Extracted data >>
•••••

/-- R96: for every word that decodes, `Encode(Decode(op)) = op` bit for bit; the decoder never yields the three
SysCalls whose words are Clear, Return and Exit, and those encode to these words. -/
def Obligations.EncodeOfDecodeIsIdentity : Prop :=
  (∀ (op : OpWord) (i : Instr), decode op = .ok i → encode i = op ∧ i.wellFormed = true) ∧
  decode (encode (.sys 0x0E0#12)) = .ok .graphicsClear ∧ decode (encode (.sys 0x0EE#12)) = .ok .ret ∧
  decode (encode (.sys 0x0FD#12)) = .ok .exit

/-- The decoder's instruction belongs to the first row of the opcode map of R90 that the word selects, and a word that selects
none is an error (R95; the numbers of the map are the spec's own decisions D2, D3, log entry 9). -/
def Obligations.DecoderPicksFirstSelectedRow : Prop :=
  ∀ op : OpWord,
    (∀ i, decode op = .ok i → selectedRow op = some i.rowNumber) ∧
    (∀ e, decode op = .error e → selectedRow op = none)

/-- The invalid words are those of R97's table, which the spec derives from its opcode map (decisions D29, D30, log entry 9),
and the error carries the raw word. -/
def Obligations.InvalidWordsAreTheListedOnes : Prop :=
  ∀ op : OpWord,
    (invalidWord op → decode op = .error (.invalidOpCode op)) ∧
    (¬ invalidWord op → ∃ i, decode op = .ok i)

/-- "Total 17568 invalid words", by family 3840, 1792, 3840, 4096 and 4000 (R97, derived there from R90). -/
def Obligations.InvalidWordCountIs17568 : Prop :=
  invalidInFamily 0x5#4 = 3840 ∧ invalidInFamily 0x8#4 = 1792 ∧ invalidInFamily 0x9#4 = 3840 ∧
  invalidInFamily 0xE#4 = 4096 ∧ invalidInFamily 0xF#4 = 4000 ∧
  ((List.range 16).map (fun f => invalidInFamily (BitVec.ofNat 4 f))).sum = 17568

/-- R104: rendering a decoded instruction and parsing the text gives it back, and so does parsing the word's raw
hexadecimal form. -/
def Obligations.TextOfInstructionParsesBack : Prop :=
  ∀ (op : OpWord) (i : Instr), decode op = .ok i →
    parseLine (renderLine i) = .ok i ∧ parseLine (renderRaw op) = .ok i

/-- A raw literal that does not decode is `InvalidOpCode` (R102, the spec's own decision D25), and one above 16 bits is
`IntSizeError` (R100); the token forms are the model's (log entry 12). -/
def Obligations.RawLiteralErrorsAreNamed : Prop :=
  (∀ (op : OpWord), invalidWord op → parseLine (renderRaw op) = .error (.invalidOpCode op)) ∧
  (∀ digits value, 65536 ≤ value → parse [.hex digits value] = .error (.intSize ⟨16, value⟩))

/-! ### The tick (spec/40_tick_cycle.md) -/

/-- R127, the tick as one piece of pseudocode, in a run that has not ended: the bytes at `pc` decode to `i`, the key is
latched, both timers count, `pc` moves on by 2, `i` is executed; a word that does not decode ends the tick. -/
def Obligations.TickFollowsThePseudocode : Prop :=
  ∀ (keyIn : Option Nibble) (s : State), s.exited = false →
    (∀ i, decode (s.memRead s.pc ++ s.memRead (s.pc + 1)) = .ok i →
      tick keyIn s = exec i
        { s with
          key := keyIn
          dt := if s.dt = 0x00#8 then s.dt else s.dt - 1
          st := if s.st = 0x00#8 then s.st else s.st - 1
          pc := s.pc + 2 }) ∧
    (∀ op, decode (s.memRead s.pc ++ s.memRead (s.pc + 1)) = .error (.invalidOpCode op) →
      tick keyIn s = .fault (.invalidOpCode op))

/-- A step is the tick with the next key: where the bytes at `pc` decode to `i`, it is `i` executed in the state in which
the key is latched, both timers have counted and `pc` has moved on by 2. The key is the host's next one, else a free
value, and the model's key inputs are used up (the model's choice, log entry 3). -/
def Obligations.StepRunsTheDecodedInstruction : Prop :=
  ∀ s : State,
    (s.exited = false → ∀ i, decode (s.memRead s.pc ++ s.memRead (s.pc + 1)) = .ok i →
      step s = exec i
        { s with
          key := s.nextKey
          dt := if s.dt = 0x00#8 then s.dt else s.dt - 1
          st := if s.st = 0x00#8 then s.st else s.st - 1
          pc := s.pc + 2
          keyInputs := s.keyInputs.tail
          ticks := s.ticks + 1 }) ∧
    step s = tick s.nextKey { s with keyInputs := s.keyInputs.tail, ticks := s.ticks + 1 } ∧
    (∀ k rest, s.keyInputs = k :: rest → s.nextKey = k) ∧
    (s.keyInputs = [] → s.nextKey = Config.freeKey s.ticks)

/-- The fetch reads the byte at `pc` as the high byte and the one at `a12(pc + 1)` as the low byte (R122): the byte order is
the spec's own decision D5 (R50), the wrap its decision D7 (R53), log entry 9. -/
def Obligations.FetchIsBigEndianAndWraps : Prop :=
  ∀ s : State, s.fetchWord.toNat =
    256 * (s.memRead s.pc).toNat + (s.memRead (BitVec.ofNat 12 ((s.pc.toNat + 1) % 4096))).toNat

•••••

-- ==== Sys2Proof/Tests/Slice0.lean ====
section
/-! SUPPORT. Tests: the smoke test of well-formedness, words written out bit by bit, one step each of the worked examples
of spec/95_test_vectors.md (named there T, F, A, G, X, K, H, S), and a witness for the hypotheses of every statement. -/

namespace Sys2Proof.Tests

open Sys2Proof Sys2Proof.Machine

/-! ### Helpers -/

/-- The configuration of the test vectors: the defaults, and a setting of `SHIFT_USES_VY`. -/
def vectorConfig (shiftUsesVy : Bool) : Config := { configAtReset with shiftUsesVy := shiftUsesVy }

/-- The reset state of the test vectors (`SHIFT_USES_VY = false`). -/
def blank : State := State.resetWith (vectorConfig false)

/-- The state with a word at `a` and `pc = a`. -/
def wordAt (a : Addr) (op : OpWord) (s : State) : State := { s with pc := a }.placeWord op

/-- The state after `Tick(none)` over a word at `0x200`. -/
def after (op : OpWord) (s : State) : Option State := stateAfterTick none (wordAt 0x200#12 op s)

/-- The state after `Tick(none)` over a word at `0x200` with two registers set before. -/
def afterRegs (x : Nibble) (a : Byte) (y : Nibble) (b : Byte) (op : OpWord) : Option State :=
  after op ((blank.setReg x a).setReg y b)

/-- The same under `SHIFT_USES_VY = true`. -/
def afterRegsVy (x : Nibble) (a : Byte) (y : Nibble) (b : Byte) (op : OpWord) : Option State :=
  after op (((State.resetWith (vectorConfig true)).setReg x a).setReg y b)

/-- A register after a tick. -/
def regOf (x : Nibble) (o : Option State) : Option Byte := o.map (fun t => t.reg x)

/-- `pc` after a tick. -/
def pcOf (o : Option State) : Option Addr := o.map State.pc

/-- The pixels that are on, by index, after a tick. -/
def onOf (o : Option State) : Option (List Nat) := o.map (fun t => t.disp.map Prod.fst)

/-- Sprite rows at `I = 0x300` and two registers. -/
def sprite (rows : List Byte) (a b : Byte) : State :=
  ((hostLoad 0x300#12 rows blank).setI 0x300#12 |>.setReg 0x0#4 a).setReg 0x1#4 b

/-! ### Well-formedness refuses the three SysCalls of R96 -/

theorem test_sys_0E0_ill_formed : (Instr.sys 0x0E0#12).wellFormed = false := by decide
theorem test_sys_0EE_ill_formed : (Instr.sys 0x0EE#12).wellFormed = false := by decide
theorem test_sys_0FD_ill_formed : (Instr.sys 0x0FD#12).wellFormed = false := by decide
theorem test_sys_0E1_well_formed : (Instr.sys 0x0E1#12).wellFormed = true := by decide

•••••

What is required >> Only the lines above from the one with "yields the three" up to and including the one with "decode (encode (.sys 0x0E0#12))" should be repeated, exactly as written.

Task output >>
/-- R96: for every word that decodes, `Encode(Decode(op)) = op` bit for bit; the decoder never yields the three
SysCalls whose words are Clear, Return and Exit, and those encode to these words. -/
def Obligations.EncodeOfDecodeIsIdentity : Prop :=
  (∀ (op : OpWord) (i : Instr), decode op = .ok i → encode i = op ∧ i.wellFormed = true) ∧
  decode (encode (.sys 0x0E0#12)) = .ok .graphicsClear ∧ decode (encode (.sys 0x0EE#12)) = .ok .ret ∧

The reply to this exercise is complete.